Saved entries:
☆ ☆ ☆ ☆ ☆ ☆ ☆

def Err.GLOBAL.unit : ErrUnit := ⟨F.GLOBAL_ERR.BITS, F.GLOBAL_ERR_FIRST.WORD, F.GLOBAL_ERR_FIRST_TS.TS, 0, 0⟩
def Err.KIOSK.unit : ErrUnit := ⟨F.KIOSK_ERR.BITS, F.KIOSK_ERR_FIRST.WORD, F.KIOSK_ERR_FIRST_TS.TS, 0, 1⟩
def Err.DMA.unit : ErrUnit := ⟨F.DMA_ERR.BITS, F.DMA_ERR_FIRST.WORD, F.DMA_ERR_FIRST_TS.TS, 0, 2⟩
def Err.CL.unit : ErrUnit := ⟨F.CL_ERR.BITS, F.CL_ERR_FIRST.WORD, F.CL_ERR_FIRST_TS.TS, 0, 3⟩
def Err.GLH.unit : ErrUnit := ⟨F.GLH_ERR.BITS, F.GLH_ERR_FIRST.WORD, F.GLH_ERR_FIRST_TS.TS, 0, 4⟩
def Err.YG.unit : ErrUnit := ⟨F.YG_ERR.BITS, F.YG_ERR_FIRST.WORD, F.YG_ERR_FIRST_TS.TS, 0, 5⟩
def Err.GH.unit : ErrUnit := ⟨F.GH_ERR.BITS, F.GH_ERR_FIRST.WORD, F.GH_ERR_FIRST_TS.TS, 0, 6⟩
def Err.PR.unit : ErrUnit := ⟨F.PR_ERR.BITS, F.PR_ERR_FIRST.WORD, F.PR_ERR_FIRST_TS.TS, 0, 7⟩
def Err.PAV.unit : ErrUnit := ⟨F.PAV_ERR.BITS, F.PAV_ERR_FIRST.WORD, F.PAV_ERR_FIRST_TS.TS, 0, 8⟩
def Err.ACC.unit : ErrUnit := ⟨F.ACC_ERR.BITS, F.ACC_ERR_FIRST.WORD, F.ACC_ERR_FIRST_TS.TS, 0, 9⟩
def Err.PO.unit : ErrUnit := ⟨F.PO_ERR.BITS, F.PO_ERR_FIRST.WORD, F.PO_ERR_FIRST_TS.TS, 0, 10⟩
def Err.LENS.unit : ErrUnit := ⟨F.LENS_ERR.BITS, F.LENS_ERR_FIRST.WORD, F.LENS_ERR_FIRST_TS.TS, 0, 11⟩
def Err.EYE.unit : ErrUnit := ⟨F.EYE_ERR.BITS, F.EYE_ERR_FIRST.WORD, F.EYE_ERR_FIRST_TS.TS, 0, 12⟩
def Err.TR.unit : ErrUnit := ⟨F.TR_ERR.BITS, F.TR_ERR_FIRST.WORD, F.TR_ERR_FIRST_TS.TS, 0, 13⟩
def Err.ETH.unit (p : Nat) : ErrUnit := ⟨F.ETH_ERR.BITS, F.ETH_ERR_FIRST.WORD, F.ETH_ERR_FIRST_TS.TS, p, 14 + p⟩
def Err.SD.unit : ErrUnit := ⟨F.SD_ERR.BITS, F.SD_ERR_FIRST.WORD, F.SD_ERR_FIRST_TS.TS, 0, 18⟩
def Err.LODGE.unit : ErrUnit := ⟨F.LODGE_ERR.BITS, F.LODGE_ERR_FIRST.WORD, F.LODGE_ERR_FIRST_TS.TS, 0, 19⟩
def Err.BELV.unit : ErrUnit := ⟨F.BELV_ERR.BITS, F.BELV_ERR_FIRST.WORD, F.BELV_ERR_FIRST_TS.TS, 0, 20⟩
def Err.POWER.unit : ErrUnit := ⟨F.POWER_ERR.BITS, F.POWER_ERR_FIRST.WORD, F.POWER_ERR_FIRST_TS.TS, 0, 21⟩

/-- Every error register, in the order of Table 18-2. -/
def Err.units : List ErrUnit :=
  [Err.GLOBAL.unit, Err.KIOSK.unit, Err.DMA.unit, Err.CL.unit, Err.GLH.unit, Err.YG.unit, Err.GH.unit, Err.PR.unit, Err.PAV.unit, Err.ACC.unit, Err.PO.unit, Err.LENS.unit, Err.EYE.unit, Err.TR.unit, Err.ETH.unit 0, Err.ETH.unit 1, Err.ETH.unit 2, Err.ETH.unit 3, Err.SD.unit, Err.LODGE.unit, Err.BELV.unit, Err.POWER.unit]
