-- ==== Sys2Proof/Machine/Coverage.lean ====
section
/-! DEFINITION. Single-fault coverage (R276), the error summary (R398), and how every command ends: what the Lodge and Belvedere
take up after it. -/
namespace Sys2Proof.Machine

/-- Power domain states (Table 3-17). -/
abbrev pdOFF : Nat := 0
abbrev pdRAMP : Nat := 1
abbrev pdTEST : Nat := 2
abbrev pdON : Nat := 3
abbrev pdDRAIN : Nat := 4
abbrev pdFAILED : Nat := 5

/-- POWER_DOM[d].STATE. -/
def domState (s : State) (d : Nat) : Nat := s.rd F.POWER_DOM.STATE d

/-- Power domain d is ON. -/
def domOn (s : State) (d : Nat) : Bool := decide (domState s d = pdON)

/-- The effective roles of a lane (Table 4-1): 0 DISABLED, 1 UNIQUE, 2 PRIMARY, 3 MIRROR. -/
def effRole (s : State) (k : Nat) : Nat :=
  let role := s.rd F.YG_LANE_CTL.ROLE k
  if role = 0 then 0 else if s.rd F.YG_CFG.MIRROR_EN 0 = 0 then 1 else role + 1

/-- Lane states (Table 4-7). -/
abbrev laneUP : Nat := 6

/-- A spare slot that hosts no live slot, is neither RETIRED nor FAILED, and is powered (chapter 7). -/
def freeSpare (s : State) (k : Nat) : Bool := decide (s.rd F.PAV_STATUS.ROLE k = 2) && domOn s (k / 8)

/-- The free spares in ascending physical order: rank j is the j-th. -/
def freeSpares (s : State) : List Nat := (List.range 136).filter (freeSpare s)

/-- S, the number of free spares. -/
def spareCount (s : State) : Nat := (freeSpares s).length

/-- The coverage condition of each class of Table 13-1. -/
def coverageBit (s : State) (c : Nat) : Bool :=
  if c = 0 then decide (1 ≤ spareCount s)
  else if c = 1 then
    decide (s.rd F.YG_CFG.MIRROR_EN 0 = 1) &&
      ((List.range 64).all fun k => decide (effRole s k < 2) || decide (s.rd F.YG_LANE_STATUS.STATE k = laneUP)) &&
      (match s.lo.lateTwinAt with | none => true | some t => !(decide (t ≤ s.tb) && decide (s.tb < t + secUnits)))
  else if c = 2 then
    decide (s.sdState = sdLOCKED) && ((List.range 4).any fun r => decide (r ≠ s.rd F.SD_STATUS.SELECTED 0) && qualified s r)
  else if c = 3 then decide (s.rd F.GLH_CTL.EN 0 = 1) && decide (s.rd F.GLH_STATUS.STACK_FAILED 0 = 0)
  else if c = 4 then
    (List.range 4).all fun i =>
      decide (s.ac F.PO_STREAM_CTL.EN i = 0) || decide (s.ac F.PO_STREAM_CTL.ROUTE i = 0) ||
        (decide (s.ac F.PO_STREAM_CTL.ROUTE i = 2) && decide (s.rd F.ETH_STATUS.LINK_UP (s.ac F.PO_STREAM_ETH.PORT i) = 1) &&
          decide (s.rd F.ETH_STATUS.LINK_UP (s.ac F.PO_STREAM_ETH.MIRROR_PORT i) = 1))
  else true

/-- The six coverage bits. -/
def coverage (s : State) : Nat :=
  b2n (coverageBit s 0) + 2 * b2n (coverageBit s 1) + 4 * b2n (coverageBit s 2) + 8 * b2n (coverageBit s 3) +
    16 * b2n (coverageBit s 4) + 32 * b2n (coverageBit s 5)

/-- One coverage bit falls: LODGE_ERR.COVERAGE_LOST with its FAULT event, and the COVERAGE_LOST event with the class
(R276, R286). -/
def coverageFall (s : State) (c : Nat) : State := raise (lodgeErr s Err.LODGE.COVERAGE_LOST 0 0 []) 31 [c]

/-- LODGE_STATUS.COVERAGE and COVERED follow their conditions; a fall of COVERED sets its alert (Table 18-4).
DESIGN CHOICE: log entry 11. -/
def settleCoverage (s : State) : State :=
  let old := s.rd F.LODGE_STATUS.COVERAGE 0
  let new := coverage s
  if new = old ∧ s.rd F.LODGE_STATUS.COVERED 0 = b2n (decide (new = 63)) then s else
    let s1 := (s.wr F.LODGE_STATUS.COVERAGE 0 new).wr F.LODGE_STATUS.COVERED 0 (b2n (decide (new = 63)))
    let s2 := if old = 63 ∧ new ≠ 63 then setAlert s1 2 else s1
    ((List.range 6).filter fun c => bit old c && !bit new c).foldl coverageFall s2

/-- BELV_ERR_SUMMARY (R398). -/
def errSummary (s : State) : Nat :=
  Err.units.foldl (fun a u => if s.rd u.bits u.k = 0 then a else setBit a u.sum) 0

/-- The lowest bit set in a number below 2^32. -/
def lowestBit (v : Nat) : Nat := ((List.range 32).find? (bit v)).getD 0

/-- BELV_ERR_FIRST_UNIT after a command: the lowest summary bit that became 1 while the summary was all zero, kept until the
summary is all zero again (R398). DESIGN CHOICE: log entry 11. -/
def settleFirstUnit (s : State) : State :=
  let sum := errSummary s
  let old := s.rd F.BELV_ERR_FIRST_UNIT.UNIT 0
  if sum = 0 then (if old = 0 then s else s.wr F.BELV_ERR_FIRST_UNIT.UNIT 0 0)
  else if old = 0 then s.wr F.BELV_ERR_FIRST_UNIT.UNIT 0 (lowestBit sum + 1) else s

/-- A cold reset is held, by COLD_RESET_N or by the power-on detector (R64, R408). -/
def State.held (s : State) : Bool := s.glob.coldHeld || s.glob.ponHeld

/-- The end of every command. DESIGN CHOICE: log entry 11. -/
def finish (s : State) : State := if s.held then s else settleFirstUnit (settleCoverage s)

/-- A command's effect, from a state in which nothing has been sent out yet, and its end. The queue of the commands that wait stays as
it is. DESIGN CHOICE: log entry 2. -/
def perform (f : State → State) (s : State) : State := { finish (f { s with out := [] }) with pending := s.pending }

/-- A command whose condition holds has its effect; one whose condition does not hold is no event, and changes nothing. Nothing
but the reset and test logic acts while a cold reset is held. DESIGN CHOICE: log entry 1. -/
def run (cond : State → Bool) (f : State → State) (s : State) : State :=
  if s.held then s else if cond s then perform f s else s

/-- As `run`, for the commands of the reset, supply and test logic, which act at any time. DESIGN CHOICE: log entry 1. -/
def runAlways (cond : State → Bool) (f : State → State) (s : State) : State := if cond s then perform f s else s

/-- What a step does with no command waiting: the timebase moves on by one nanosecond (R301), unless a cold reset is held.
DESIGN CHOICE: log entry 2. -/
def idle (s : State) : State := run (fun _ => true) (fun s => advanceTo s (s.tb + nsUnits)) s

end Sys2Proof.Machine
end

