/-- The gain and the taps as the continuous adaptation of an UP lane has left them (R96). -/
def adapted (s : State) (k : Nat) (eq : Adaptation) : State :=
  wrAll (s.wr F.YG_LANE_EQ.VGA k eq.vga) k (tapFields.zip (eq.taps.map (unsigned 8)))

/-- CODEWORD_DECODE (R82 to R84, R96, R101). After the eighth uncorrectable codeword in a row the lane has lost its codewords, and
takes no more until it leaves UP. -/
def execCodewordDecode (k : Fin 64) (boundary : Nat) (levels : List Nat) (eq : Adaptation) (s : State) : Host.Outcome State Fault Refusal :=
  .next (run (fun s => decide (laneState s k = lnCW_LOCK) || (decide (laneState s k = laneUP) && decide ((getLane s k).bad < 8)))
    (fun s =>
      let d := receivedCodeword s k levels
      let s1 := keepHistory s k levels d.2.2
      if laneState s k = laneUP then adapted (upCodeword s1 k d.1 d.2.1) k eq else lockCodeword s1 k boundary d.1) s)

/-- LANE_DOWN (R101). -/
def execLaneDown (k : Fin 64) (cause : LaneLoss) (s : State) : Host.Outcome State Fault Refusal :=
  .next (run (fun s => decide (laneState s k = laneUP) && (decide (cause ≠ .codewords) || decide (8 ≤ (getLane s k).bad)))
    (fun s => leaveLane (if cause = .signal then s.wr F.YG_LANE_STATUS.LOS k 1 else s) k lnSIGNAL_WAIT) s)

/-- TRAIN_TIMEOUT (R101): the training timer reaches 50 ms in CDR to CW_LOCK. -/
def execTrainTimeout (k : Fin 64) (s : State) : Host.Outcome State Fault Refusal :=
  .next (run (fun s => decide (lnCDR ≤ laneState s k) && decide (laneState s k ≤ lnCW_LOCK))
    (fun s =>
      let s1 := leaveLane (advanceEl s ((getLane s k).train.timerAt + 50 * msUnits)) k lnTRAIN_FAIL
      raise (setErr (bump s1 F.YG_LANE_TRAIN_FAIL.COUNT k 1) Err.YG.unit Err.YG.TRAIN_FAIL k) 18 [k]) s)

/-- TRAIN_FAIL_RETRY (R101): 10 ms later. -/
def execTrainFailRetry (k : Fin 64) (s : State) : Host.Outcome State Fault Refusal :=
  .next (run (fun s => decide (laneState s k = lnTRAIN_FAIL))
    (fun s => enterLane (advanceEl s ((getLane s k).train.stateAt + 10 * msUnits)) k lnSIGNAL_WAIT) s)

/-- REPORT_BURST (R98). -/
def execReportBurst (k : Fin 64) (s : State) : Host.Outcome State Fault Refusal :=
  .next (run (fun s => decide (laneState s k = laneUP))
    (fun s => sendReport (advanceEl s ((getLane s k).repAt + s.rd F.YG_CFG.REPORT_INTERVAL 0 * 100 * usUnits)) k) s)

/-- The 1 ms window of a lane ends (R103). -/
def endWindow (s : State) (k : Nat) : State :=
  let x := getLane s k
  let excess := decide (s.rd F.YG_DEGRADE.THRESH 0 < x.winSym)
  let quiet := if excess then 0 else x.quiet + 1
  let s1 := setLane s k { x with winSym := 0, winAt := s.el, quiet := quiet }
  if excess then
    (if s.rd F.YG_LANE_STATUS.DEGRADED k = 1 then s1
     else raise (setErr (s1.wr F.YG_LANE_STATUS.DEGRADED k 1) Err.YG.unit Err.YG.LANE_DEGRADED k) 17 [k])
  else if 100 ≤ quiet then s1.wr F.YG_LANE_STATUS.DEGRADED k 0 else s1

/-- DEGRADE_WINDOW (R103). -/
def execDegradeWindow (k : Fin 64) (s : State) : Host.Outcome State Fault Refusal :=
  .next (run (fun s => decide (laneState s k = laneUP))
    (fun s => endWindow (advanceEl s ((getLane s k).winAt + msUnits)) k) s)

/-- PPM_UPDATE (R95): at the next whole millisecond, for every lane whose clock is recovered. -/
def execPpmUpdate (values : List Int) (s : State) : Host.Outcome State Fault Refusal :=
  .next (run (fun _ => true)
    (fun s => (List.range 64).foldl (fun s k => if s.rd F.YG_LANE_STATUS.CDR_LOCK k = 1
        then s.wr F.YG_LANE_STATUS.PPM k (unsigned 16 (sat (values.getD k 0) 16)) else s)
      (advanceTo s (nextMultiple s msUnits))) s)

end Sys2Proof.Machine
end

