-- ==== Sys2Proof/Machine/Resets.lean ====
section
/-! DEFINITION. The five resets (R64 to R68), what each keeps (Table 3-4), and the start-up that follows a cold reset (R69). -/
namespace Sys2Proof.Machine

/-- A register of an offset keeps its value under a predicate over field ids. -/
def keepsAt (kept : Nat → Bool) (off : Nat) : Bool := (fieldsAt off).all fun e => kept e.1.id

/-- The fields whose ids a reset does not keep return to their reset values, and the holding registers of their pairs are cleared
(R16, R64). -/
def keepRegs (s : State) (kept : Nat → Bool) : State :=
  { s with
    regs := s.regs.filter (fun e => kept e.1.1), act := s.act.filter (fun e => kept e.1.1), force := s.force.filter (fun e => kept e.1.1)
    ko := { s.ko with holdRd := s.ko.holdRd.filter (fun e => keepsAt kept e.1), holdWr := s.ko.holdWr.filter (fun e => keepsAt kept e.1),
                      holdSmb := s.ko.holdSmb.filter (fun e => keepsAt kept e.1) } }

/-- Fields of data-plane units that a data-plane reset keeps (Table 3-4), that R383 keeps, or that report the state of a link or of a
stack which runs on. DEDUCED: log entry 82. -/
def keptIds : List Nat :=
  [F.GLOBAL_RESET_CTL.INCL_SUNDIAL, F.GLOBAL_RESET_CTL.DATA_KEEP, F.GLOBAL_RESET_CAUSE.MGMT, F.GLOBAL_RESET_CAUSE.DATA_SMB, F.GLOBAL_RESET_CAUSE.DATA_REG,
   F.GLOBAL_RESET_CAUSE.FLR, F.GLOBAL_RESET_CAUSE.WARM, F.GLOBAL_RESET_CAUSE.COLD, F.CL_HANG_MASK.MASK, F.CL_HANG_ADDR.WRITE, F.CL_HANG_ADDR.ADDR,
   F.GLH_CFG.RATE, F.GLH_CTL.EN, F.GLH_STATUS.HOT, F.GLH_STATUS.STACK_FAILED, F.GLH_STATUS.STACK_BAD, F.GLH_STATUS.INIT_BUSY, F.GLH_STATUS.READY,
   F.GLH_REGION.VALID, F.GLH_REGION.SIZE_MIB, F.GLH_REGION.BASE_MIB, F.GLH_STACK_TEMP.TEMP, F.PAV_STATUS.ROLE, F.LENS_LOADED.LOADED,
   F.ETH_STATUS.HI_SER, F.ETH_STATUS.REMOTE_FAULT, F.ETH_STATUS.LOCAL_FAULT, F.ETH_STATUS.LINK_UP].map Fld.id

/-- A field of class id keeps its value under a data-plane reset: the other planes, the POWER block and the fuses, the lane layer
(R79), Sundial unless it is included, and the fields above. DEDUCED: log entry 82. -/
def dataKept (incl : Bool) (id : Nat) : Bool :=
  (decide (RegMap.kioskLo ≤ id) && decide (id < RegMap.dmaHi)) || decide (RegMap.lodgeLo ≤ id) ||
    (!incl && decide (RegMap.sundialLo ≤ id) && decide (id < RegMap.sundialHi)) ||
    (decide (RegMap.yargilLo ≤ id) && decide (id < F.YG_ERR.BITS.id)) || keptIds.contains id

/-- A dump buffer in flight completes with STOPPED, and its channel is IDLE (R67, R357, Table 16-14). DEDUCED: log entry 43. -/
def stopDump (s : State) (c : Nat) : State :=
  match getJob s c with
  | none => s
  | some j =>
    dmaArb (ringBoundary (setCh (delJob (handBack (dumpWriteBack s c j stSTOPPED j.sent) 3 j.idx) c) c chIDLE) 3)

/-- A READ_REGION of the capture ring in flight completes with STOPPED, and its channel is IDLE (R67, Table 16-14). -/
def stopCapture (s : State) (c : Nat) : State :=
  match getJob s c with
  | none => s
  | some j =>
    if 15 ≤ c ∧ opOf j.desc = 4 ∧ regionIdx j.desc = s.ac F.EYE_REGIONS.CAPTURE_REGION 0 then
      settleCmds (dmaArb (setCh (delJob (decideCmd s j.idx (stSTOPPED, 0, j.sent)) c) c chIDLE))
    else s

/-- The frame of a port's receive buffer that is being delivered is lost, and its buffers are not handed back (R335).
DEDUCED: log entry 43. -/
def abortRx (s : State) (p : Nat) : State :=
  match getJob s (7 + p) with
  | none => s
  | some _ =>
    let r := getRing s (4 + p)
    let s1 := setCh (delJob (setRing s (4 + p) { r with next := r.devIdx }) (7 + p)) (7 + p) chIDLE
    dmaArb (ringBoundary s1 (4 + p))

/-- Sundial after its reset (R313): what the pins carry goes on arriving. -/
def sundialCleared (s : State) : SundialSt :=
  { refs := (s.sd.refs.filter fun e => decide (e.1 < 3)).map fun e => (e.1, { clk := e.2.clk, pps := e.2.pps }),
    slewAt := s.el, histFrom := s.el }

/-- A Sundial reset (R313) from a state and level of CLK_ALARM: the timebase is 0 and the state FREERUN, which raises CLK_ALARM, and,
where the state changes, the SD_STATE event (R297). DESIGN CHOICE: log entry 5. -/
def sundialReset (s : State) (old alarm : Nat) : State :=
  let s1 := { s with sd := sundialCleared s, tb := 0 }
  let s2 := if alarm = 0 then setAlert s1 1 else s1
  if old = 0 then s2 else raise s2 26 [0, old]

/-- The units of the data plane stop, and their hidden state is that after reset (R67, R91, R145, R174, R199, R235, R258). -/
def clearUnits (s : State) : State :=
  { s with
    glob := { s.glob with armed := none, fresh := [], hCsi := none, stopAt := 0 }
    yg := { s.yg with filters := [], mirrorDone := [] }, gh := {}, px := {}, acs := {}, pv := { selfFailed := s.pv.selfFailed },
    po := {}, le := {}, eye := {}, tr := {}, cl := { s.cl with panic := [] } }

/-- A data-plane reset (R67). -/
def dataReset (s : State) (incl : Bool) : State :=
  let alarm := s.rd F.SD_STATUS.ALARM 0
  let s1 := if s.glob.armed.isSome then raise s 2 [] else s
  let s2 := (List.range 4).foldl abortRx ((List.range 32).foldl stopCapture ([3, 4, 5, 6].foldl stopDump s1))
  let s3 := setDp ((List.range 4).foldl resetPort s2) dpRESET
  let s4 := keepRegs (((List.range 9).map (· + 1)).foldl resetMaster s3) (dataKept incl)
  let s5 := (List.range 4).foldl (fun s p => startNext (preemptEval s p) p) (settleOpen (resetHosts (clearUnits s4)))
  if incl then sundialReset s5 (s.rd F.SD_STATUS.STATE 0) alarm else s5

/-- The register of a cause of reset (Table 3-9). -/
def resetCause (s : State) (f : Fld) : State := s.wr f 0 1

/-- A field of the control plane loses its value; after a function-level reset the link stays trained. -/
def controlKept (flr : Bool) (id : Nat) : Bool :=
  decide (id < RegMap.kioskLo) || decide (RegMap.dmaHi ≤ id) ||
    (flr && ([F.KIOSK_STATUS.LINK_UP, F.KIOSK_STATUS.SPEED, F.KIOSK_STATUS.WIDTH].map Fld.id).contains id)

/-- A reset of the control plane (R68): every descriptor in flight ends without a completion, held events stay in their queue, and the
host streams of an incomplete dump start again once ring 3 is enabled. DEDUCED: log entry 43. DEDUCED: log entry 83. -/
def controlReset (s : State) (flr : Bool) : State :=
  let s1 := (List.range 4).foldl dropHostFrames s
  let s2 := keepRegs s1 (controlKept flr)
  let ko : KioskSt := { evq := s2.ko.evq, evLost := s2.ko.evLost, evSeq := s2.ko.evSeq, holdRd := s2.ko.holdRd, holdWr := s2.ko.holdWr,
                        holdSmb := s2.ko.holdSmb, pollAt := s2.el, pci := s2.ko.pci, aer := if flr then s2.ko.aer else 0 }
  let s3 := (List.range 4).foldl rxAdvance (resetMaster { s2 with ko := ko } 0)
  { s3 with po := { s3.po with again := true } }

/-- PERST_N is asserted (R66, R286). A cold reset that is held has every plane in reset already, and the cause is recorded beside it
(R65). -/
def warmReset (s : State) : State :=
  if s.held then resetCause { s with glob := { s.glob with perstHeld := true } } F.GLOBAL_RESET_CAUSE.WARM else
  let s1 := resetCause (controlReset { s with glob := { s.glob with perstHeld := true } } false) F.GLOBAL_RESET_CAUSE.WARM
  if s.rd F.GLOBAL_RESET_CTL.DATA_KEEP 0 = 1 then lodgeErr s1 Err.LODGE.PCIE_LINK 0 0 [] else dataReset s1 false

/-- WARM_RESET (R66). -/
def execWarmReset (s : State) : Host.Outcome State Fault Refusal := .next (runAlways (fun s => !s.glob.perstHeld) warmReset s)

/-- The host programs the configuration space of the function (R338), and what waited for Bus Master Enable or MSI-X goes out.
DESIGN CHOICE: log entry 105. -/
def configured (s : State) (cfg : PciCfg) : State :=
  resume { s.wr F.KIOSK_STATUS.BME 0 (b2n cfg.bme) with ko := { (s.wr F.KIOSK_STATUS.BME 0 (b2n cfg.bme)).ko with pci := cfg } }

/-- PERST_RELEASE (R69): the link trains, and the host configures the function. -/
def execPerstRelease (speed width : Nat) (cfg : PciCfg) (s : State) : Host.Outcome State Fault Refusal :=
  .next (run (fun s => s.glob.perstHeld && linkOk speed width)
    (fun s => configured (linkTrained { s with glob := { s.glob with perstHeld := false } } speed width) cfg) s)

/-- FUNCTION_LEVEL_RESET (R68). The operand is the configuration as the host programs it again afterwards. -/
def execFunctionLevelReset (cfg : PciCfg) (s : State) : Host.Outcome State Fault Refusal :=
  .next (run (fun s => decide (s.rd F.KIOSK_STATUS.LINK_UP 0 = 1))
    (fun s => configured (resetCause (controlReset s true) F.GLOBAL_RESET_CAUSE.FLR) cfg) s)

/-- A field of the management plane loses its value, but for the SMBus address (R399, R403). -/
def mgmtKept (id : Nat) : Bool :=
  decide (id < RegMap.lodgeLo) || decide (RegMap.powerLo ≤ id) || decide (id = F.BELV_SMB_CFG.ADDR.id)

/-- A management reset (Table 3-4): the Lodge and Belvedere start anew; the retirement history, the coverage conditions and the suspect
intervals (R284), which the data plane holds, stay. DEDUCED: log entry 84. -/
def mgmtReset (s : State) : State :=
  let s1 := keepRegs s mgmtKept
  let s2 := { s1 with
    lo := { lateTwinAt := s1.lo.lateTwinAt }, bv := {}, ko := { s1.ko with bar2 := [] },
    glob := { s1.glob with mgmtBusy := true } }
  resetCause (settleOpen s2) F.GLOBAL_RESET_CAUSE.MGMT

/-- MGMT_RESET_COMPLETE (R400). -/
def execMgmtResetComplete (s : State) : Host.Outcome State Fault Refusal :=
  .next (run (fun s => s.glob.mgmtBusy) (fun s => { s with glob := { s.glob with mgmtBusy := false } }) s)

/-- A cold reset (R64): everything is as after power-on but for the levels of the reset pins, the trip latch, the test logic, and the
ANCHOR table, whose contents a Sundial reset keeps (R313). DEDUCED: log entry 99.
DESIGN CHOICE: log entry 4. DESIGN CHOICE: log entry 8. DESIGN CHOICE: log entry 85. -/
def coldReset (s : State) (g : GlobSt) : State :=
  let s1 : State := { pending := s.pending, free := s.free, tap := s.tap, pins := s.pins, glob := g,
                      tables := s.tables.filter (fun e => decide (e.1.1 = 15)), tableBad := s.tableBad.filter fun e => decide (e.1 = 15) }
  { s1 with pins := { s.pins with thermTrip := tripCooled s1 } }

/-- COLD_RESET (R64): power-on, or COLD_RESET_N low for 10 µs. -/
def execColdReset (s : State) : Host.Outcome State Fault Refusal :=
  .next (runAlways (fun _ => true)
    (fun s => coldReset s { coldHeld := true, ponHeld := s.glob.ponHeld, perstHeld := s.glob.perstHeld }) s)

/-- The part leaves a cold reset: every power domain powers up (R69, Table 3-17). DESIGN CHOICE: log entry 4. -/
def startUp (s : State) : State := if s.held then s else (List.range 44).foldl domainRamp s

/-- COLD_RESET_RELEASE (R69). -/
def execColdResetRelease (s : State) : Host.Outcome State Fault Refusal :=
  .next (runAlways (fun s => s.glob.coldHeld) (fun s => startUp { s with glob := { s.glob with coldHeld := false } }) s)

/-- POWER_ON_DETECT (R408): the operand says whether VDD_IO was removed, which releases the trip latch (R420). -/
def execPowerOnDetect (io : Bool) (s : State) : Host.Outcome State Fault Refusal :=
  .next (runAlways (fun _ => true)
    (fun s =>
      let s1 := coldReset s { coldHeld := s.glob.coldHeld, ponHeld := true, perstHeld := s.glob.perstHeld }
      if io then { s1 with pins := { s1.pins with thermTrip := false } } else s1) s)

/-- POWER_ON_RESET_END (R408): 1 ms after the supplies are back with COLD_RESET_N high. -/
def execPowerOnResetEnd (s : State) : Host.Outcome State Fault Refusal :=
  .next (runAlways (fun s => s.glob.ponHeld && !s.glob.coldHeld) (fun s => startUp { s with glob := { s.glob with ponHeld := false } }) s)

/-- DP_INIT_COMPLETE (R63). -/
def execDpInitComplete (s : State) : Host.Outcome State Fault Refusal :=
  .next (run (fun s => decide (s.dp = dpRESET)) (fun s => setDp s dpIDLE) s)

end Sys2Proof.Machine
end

☆ ☆ ☆ ☆ ☆ ☆ ☆

### Your objective:
Extract the lines above, from the first one through the one containing "def Err.POWER.unit : ErrUnit", and return only those, unchanged.

### Solution below:
def Err.GLOBAL.unit : ErrUnit := ⟨F.GLOBAL_ERR.BITS, F.GLOBAL_ERR_FIRST.WORD, F.GLOBAL_ERR_FIRST_TS.TS, 0, 0⟩
def Err.KIOSK.unit : ErrUnit := ⟨F.KIOSK_ERR.BITS, F.KIOSK_ERR_FIRST.WORD, F.KIOSK_ERR_FIRST_TS.TS, 0, 1⟩
def Err.DMA.unit : ErrUnit := ⟨F.DMA_ERR.BITS, F.DMA_ERR_FIRST.WORD, F.DMA_ERR_FIRST_TS.TS, 0, 2⟩
def Err.CL.unit : ErrUnit := ⟨F.CL_ERR.BITS, F.CL_ERR_FIRST.WORD, F.CL_ERR_FIRST_TS.TS, 0, 3⟩
def Err.GLH.unit : ErrUnit := ⟨F.GLH_ERR.BITS, F.GLH_ERR_FIRST.WORD, F.GLH_ERR_FIRST_TS.TS, 0, 4⟩
def Err.YG.unit : ErrUnit := ⟨F.YG_ERR.BITS, F.YG_ERR_FIRST.WORD, F.YG_ERR_FIRST_TS.TS, 0, 5⟩
def Err.GH.unit : ErrUnit := ⟨F.GH_ERR.BITS, F.GH_ERR_FIRST.WORD, F.GH_ERR_FIRST_TS.TS, 0, 6⟩
def Err.PR.unit : ErrUnit := ⟨F.PR_ERR.BITS, F.PR_ERR_FIRST.WORD, F.PR_ERR_FIRST_TS.TS, 0, 7⟩
def Err.PAV.unit : ErrUnit := ⟨F.PAV_ERR.BITS, F.PAV_ERR_FIRST.WORD, F.PAV_ERR_FIRST_TS.TS, 0, 8⟩
def Err.ACC.unit : ErrUnit := ⟨F.ACC_ERR.BITS, F.ACC_ERR_FIRST.WORD, F.ACC_ERR_FIRST_TS.TS, 0, 9⟩
def Err.PO.unit : ErrUnit := ⟨F.PO_ERR.BITS, F.PO_ERR_FIRST.WORD, F.PO_ERR_FIRST_TS.TS, 0, 10⟩
def Err.LENS.unit : ErrUnit := ⟨F.LENS_ERR.BITS, F.LENS_ERR_FIRST.WORD, F.LENS_ERR_FIRST_TS.TS, 0, 11⟩
def Err.EYE.unit : ErrUnit := ⟨F.EYE_ERR.BITS, F.EYE_ERR_FIRST.WORD, F.EYE_ERR_FIRST_TS.TS, 0, 12⟩
def Err.TR.unit : ErrUnit := ⟨F.TR_ERR.BITS, F.TR_ERR_FIRST.WORD, F.TR_ERR_FIRST_TS.TS, 0, 13⟩
def Err.ETH.unit (p : Nat) : ErrUnit := ⟨F.ETH_ERR.BITS, F.ETH_ERR_FIRST.WORD, F.ETH_ERR_FIRST_TS.TS, p, 14 + p⟩
def Err.SD.unit : ErrUnit := ⟨F.SD_ERR.BITS, F.SD_ERR_FIRST.WORD, F.SD_ERR_FIRST_TS.TS, 0, 18⟩
def Err.LODGE.unit : ErrUnit := ⟨F.LODGE_ERR.BITS, F.LODGE_ERR_FIRST.WORD, F.LODGE_ERR_FIRST_TS.TS, 0, 19⟩
def Err.BELV.unit : ErrUnit := ⟨F.BELV_ERR.BITS, F.BELV_ERR_FIRST.WORD, F.BELV_ERR_FIRST_TS.TS, 0, 20⟩
def Err.POWER.unit : ErrUnit := ⟨F.POWER_ERR.BITS, F.POWER_ERR_FIRST.WORD, F.POWER_ERR_FIRST_TS.TS, 0, 21⟩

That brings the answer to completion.